**Input for this task:**
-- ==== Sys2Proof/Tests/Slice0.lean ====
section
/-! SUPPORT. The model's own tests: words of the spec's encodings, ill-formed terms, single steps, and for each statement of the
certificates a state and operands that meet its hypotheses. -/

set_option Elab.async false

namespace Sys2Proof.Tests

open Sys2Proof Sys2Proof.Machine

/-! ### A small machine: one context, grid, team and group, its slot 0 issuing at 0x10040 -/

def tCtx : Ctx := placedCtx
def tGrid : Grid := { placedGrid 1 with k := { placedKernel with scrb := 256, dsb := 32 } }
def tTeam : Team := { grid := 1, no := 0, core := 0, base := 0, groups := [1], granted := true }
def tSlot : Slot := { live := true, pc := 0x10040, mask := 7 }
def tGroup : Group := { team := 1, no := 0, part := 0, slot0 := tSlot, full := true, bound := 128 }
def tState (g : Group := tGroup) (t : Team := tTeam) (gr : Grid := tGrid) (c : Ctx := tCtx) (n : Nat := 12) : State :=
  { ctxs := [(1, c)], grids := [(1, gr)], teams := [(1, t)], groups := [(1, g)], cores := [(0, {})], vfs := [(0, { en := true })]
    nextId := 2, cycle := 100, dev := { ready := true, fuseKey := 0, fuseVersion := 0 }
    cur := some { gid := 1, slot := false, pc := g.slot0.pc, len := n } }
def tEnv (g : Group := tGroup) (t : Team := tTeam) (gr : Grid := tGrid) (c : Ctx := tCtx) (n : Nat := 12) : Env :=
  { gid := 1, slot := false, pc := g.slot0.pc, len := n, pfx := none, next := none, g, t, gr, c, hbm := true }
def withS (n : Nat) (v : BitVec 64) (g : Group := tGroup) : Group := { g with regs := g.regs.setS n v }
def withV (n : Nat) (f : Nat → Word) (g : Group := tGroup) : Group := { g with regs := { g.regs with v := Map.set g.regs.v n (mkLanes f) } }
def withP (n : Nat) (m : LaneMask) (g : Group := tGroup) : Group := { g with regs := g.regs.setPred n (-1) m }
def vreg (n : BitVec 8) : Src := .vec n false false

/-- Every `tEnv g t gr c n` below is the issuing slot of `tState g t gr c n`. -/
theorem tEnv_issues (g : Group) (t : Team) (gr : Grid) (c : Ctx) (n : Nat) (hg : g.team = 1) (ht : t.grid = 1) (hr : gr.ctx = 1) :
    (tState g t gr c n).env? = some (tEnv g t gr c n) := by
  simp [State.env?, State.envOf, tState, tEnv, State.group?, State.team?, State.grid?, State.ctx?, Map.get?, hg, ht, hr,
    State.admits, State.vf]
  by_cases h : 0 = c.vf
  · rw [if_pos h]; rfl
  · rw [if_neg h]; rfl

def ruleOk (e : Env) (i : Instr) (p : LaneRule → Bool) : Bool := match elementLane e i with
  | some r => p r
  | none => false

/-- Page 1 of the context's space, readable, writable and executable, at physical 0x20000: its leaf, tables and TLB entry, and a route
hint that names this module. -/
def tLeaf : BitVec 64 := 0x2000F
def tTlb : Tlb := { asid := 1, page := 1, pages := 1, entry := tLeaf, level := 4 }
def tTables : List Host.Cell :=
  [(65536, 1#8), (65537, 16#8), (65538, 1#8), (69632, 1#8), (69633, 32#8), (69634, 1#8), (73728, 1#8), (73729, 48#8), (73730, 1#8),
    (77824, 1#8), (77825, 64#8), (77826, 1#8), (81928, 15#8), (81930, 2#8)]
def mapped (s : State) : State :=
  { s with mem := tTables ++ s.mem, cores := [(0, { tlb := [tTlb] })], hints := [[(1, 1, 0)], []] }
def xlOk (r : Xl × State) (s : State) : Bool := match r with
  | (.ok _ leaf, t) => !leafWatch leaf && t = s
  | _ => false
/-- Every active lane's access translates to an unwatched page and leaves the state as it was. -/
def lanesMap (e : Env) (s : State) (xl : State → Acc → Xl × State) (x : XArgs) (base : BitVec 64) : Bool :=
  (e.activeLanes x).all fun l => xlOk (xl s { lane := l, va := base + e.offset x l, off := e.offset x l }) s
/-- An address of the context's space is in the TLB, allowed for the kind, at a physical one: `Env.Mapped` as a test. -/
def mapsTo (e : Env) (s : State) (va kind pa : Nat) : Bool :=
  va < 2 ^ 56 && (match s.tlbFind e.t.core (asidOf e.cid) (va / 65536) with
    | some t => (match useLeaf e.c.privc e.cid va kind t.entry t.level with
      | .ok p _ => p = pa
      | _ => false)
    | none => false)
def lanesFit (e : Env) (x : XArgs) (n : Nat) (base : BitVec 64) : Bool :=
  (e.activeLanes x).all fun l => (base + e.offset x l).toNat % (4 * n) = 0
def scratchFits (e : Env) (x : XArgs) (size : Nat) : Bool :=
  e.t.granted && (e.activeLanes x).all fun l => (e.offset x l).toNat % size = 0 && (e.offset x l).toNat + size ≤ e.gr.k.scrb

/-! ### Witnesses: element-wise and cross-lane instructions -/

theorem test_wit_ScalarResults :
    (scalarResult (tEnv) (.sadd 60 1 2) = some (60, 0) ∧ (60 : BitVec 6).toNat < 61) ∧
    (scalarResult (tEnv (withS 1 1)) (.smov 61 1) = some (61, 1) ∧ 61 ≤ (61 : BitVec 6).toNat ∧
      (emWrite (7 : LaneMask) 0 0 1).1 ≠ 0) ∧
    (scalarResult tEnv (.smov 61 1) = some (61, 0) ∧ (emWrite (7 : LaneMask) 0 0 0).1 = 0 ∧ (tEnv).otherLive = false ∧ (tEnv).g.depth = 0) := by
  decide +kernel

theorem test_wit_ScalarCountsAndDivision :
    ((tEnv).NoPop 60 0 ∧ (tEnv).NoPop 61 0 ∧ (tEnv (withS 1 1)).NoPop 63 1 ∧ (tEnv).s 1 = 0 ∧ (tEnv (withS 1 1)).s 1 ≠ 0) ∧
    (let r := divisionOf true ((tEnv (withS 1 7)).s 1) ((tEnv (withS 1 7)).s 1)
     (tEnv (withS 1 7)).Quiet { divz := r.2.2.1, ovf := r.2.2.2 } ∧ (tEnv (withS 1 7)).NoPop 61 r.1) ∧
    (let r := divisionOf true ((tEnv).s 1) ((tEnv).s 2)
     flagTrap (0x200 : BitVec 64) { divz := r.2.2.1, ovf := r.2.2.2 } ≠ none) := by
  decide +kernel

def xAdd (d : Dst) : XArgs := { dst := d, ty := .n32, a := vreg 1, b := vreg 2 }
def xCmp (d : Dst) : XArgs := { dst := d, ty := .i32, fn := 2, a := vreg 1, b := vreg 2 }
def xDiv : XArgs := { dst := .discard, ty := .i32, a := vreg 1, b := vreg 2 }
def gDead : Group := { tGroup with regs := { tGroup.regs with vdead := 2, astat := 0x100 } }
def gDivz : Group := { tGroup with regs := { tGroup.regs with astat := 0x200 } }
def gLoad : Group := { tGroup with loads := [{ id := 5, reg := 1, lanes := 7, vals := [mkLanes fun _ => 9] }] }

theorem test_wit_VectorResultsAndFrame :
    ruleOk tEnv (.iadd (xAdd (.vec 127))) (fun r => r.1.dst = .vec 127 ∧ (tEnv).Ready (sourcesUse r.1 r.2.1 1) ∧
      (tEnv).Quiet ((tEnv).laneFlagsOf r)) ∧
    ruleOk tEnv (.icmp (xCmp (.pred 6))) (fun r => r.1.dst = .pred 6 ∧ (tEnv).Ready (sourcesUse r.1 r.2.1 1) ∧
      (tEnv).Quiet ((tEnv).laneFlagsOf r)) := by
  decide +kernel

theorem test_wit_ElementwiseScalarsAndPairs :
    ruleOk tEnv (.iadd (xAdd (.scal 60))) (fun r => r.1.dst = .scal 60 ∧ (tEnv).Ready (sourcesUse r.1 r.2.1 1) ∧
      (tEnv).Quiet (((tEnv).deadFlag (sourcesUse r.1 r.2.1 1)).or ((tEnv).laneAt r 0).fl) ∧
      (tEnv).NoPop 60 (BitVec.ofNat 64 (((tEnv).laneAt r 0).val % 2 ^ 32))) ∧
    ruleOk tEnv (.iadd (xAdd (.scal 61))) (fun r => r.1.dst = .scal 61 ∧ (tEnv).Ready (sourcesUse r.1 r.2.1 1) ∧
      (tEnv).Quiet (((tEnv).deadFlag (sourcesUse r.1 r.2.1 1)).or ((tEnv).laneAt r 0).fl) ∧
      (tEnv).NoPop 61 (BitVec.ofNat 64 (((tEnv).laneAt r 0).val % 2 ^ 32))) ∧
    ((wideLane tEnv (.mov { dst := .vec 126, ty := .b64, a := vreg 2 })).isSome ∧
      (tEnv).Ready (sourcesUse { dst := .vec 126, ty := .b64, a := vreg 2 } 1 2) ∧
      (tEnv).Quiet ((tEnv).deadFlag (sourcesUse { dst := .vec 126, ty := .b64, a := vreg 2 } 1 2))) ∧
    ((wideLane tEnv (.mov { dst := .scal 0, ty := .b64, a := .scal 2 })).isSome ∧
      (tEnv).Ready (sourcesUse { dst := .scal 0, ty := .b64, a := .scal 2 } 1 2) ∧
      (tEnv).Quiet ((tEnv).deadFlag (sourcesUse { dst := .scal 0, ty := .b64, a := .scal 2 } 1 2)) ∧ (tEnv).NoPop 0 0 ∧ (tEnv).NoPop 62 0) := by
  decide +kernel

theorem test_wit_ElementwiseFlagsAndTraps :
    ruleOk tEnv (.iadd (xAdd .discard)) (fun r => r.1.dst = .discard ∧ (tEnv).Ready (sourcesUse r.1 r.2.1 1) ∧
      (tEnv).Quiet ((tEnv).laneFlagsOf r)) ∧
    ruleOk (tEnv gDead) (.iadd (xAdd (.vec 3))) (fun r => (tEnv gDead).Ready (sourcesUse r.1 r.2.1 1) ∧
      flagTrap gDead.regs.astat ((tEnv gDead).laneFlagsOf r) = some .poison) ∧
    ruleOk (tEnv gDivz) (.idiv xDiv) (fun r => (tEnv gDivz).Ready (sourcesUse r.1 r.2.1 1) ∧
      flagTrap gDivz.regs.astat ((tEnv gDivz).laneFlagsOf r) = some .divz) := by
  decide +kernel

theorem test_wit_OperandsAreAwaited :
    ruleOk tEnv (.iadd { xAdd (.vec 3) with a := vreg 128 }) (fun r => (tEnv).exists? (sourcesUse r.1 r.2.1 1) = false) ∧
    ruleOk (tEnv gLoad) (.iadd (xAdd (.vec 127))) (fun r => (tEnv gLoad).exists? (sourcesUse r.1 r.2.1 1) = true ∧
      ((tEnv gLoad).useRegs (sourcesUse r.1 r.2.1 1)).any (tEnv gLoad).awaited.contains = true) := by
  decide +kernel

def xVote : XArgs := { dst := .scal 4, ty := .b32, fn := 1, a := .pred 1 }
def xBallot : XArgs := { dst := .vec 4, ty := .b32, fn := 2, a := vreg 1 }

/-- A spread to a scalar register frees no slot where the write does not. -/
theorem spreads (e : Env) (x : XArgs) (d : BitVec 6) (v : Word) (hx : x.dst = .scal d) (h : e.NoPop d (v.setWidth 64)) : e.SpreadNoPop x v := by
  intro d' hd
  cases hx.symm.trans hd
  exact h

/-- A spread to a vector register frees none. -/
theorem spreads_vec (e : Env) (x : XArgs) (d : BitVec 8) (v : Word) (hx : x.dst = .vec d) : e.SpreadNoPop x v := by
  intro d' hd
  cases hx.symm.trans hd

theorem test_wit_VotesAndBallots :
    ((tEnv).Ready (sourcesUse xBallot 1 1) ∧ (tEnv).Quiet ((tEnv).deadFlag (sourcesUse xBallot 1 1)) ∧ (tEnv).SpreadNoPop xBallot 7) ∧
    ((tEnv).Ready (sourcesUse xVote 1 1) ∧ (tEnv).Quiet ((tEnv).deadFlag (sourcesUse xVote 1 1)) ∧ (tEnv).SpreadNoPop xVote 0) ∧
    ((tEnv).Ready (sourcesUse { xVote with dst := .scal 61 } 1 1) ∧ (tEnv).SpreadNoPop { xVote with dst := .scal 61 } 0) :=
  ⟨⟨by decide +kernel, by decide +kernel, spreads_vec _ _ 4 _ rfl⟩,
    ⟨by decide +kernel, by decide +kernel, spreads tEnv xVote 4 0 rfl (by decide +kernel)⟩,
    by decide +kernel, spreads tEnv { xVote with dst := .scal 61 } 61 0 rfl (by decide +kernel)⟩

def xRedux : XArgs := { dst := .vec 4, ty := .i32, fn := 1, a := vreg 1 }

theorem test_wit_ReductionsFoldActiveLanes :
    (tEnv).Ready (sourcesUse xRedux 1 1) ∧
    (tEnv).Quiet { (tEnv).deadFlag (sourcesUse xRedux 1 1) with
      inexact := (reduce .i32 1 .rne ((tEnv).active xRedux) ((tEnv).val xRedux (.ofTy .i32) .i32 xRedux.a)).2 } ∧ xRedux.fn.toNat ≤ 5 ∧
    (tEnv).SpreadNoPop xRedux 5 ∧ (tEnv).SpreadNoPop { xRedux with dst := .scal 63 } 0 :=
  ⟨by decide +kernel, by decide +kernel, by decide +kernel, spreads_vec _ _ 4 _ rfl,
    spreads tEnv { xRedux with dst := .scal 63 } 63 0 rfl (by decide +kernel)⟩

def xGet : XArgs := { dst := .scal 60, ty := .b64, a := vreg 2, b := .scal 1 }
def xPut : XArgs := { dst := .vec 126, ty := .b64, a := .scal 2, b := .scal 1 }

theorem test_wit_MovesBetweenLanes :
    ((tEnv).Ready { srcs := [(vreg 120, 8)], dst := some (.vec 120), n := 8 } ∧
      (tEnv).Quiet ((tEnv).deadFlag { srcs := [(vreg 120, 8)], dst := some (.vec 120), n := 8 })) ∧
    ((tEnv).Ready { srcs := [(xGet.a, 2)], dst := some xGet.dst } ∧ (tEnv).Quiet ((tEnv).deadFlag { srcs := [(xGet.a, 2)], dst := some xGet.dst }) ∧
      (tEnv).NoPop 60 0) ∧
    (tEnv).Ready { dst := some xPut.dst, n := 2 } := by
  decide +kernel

**Required work:** Copy out the listing above, line by line and exactly, from its first line to the line holding "def withS (n", inclusive.

**Response to this exercise:**
-- ==== Sys2Proof/Tests/Slice0.lean ====
section
/-! SUPPORT. The model's own tests: words of the spec's encodings, ill-formed terms, single steps, and for each statement of the
certificates a state and operands that meet its hypotheses. -/

set_option Elab.async false

namespace Sys2Proof.Tests

open Sys2Proof Sys2Proof.Machine

/-! ### A small machine: one context, grid, team and group, its slot 0 issuing at 0x10040 -/

def tCtx : Ctx := placedCtx
def tGrid : Grid := { placedGrid 1 with k := { placedKernel with scrb := 256, dsb := 32 } }
def tTeam : Team := { grid := 1, no := 0, core := 0, base := 0, groups := [1], granted := true }
def tSlot : Slot := { live := true, pc := 0x10040, mask := 7 }
def tGroup : Group := { team := 1, no := 0, part := 0, slot0 := tSlot, full := true, bound := 128 }
def tState (g : Group := tGroup) (t : Team := tTeam) (gr : Grid := tGrid) (c : Ctx := tCtx) (n : Nat := 12) : State :=
  { ctxs := [(1, c)], grids := [(1, gr)], teams := [(1, t)], groups := [(1, g)], cores := [(0, {})], vfs := [(0, { en := true })]
    nextId := 2, cycle := 100, dev := { ready := true, fuseKey := 0, fuseVersion := 0 }
    cur := some { gid := 1, slot := false, pc := g.slot0.pc, len := n } }
def tEnv (g : Group := tGroup) (t : Team := tTeam) (gr : Grid := tGrid) (c : Ctx := tCtx) (n : Nat := 12) : Env :=
  { gid := 1, slot := false, pc := g.slot0.pc, len := n, pfx := none, next := none, g, t, gr, c, hbm := true }
def withS (n : Nat) (v : BitVec 64) (g : Group := tGroup) : Group := { g with regs := g.regs.setS n v }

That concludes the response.